Clinical benefit of neoadjuvant anti‐PD‐1/PD‐L1 utilization among different tumors

PD‐1/PD‐L1 (programmed cell death‐1 and programmed death‐ligand 1) inhibitors utilization in neoadjuvant therapy has been assessed in tumors. This study focused on the clinical benefits of neoadjuvant anti‐PD‐1/PD‐L1 therapy. A comprehensive search was conducted in electronic databases to identify eligible studies. Major response rate (MRR) and complete response rate (CRR) were pooled in this analysis to assess the efficacy of neoadjuvant anti‐PD‐1/PD‐L1 utilization, all grades and high‐grade adverse events (AEs) were pooled to evaluate its safety. Twenty studies were included in this meta‐analysis, with 828 patients suffering from different tumors.
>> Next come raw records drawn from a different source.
theorem nextGeneration_ne (g : Byte) : nextGeneration g ≠ 0 := by
  unfold nextGeneration
  split
  · decide
  · rename_i h
    intro e
    apply h
    have := congrArg (fun x => x - 1) e
    simpa using this

theorem Store.nameTaken_false {st : Store} {name : List Byte} (h : st.nameTaken name = false) (j : Slot)
    (hj : (st.entry j).live = true) : (st.entry j).name ≠ some name := by
  intro e
  have : st.nameTaken name = true := by
    unfold Store.nameTaken
    exact List.any_eq_true.2 ⟨j, mem_slots j, by simp [hj, e]⟩
  rw [h] at this; cases this

/-- The lowest FREE entry is FREE, and no entry below it is (R14). -/
theorem Store.lowestFree_spec {st : Store} {i : Slot} (h : st.lowestFree = some i) : (st.entry i).state = .free := by
  have := List.find?_some h
  simpa using this

theorem Store.defineIn_entry (st : Store) (i : Slot) (k : HostId) (name : List Byte) (v : Visibility) (n : Nat) (j : Slot) :
    (st.defineIn i k name v n).entry j =
      if i = j then { state := .opened, generation := nextGeneration (st.entry i).generation, name := some name, owner := k,
                      visibility := v, length := 0, chain := st.pool.take n, refs := 0, notifyOnFree := false }
      else st.entry j := by
  unfold Store.defineIn
  rw [Store.allocate_entry]
  simp only [Store.setEntry_entry]
  split <;> simp

theorem Store.wf_defineIn {st : Store} (hs : st.wf) (i : Slot) (k : HostId) (name : List Byte) (v : Visibility) (n : Nat)
    (hf : (st.entry i).state = .free) (hn : st.nameTaken name = false) (h1 : 1 ≤ n) (h2 : n ≤ Config.quota)
    (h3 : n ≤ st.pool.length) : (st.defineIn i k name v n).wf := by
  have hc := ((hs.2.1 i).1 hf).2.1
  refine Store.wf_of_one i hs (fun j hj => ?_) ?_ rfl ?_ ?_ ?_
  · rw [Store.defineIn_entry, if_neg (Ne.symm hj)]
  · rw [Store.defineIn_entry, if_pos rfl, hc]
    show (st.pool.drop n ++ st.pool.take n).Perm _
    refine List.perm_append_comm.trans ?_
    rw [List.take_append_drop]; simp
  · rw [Store.defineIn_entry, if_pos rfl]
    refine ⟨fun h => by simp at h, fun _ => ⟨nextGeneration_ne _, rfl, ?_, ?_, ?_⟩, fun h => by simp at h,
      fun h => by simp at h, fun _ => rfl⟩
    · simp only [List.length_take]; omega
    · simp only [List.length_take]; omega
    · simp
  · rw [Store.defineIn_entry, if_pos rfl]; intro _ j _ hj; exact Store.nameTaken_false hn j hj
  · rw [Store.defineIn_entry, if_pos rfl]; intro j hj; simp at hj

end Sys2Proof.Machine
end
The pooled CRR of triple‐negative breast cancer was 0.569 (95% CI 0.514, 0.624, I 2  = 0%) and the pooled MRR of lung cancer was 0.471 (95% CI 0.267, 0.575, I 2  = 0%). The most frequent adverse event was fatigue (0.272 95% CI 0.171, 0.402, I 2  = 87%), and the most common high‐grade adverse event was febrile neutropenia (0.084 95% CI 0.063, 0.112, I 2  = 85%). In conclusion, neoadjuvant anti‐PD‐1/PD‐L1 therapy received satisfactory clinical results in these tumors included.